### What this task involves
From the listing below, copy only the lines running from the line that contains "set_option Elab.async false" to the line that contains "unit in a state. -/", both included.

### Supplied information
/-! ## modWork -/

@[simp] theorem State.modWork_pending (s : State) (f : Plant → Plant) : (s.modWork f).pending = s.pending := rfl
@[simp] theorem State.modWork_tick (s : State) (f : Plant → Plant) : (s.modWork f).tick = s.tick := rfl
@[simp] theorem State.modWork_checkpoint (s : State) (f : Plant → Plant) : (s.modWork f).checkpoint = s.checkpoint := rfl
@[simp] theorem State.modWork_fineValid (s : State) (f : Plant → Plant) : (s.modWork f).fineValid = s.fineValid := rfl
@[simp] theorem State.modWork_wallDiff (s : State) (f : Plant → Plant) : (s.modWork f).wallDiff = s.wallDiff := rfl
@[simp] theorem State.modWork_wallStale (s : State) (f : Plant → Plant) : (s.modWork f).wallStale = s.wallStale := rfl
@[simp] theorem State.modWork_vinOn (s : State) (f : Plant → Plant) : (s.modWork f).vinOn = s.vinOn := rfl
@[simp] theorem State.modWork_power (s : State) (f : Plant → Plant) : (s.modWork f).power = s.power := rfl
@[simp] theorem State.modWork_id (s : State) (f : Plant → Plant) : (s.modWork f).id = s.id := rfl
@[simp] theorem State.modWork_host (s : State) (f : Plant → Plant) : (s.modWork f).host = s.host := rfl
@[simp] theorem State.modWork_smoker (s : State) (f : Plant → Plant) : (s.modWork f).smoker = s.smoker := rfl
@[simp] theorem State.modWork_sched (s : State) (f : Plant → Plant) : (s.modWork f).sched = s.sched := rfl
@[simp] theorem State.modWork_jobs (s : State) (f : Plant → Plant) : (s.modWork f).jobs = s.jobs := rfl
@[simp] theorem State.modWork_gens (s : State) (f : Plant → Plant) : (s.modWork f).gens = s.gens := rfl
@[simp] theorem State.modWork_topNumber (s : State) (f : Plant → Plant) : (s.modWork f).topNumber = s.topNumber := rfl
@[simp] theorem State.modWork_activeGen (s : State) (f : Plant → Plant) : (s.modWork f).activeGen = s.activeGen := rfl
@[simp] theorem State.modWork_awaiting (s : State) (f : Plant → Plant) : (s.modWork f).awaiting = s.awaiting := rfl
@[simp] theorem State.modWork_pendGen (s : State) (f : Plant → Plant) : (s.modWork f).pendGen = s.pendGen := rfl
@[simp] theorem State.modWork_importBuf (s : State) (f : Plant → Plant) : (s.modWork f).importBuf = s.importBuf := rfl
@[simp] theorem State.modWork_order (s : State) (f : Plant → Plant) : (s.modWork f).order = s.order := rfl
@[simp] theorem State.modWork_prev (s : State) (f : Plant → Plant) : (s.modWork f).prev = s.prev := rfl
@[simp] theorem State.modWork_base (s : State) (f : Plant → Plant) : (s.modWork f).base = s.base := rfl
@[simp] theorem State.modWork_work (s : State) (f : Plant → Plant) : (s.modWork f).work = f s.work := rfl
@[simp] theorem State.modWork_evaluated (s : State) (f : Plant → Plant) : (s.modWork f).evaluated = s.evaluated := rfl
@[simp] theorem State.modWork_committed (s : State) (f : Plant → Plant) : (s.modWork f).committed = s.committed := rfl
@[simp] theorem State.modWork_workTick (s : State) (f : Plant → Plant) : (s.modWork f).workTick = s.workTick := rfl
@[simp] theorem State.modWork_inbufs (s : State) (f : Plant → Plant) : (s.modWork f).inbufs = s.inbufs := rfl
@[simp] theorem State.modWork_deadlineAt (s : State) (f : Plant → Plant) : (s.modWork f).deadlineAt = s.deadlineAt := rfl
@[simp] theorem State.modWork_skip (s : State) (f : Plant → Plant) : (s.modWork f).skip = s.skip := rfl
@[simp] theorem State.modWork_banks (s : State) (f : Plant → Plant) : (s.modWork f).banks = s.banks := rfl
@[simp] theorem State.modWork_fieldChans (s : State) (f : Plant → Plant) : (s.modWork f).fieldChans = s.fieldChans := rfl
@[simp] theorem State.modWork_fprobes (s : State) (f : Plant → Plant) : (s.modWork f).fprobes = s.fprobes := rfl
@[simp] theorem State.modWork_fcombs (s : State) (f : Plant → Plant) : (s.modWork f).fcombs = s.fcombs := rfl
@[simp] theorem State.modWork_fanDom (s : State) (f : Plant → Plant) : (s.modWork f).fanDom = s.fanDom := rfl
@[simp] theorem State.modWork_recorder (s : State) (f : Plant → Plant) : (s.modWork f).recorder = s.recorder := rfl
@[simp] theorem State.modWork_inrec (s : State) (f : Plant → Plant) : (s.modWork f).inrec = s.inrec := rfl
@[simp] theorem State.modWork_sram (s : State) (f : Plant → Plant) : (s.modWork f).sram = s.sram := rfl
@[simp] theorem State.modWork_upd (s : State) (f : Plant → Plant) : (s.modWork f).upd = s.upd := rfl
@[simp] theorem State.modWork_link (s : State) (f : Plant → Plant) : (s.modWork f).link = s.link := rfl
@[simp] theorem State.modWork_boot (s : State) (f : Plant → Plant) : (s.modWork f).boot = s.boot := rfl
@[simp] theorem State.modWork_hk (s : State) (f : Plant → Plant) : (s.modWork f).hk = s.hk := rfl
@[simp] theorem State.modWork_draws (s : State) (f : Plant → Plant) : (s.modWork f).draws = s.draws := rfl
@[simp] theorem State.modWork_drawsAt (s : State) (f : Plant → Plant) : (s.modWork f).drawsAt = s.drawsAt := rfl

...

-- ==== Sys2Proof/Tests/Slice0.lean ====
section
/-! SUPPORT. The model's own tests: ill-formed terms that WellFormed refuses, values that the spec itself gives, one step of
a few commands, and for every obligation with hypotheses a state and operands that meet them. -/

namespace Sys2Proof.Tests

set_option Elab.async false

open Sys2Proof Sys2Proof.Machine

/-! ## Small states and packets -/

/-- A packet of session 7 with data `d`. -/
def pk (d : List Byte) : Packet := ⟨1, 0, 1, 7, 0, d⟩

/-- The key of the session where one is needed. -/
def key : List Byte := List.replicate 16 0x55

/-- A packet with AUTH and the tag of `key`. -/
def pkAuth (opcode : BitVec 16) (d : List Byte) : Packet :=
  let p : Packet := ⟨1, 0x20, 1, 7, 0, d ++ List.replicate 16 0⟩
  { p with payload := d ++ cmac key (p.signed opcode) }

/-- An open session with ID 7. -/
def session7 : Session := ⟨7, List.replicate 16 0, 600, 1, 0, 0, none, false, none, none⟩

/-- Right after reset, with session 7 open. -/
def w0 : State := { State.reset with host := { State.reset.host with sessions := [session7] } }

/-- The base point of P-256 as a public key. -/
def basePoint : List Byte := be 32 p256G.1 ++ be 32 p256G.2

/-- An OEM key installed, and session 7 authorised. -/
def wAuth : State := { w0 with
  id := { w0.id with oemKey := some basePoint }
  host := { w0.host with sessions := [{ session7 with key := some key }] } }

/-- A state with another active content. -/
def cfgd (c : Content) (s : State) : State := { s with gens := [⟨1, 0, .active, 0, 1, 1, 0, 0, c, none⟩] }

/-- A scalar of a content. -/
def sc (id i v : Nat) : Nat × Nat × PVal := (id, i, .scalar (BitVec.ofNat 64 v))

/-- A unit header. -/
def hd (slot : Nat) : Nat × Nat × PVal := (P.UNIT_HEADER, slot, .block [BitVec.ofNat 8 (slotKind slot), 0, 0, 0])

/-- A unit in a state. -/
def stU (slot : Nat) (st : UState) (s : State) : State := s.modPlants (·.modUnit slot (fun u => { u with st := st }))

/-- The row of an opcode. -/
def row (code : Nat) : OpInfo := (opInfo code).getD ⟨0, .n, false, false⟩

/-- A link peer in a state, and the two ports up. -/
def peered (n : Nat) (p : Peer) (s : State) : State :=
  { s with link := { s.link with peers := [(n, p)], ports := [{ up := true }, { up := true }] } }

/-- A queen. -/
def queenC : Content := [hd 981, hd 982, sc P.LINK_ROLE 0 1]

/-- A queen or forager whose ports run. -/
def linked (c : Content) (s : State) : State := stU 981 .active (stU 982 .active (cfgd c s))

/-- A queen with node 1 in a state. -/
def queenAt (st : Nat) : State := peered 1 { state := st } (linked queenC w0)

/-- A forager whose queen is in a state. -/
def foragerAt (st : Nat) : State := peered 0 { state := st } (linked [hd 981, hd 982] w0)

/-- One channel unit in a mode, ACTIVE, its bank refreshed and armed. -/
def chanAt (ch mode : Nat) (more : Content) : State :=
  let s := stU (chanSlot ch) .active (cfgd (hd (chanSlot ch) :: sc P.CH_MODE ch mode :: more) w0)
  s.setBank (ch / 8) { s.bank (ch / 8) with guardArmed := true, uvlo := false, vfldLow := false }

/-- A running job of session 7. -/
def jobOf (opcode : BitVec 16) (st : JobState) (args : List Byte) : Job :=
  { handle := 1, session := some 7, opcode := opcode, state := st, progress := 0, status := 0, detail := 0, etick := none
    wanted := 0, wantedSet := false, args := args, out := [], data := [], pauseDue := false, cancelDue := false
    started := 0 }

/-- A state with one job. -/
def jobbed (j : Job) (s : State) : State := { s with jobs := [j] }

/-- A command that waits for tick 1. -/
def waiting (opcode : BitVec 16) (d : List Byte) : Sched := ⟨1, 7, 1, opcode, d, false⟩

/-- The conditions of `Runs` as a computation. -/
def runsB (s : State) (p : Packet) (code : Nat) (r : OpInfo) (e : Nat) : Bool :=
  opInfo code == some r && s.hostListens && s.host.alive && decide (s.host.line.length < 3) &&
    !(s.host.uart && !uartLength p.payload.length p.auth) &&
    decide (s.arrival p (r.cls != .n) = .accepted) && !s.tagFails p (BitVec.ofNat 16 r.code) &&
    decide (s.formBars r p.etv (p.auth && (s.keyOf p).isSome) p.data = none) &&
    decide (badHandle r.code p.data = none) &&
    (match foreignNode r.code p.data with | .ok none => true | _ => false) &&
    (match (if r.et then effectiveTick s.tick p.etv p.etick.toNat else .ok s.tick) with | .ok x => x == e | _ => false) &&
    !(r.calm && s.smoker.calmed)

---

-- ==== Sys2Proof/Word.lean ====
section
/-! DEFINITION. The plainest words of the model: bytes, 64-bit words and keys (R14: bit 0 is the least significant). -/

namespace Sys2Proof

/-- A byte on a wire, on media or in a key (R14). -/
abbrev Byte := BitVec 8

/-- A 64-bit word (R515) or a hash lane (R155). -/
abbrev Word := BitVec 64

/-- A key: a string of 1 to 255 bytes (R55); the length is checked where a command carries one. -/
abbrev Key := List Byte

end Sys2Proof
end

### Answer space
set_option Elab.async false

open Sys2Proof Sys2Proof.Machine

/-! ## Small states and packets -/

/-- A packet of session 7 with data `d`. -/
def pk (d : List Byte) : Packet := ⟨1, 0, 1, 7, 0, d⟩

/-- The key of the session where one is needed. -/
def key : List Byte := List.replicate 16 0x55

/-- A packet with AUTH and the tag of `key`. -/
def pkAuth (opcode : BitVec 16) (d : List Byte) : Packet :=
  let p : Packet := ⟨1, 0x20, 1, 7, 0, d ++ List.replicate 16 0⟩
  { p with payload := d ++ cmac key (p.signed opcode) }

/-- An open session with ID 7. -/
def session7 : Session := ⟨7, List.replicate 16 0, 600, 1, 0, 0, none, false, none, none⟩

/-- Right after reset, with session 7 open. -/
def w0 : State := { State.reset with host := { State.reset.host with sessions := [session7] } }

/-- The base point of P-256 as a public key. -/
def basePoint : List Byte := be 32 p256G.1 ++ be 32 p256G.2

/-- An OEM key installed, and session 7 authorised. -/
def wAuth : State := { w0 with
  id := { w0.id with oemKey := some basePoint }
  host := { w0.host with sessions := [{ session7 with key := some key }] } }

/-- A state with another active content. -/
def cfgd (c : Content) (s : State) : State := { s with gens := [⟨1, 0, .active, 0, 1, 1, 0, 0, c, none⟩] }

/-- A scalar of a content. -/
def sc (id i v : Nat) : Nat × Nat × PVal := (id, i, .scalar (BitVec.ofNat 64 v))

/-- A unit header. -/
def hd (slot : Nat) : Nat × Nat × PVal := (P.UNIT_HEADER, slot, .block [BitVec.ofNat 8 (slotKind slot), 0, 0, 0])

/-- A unit in a state. -/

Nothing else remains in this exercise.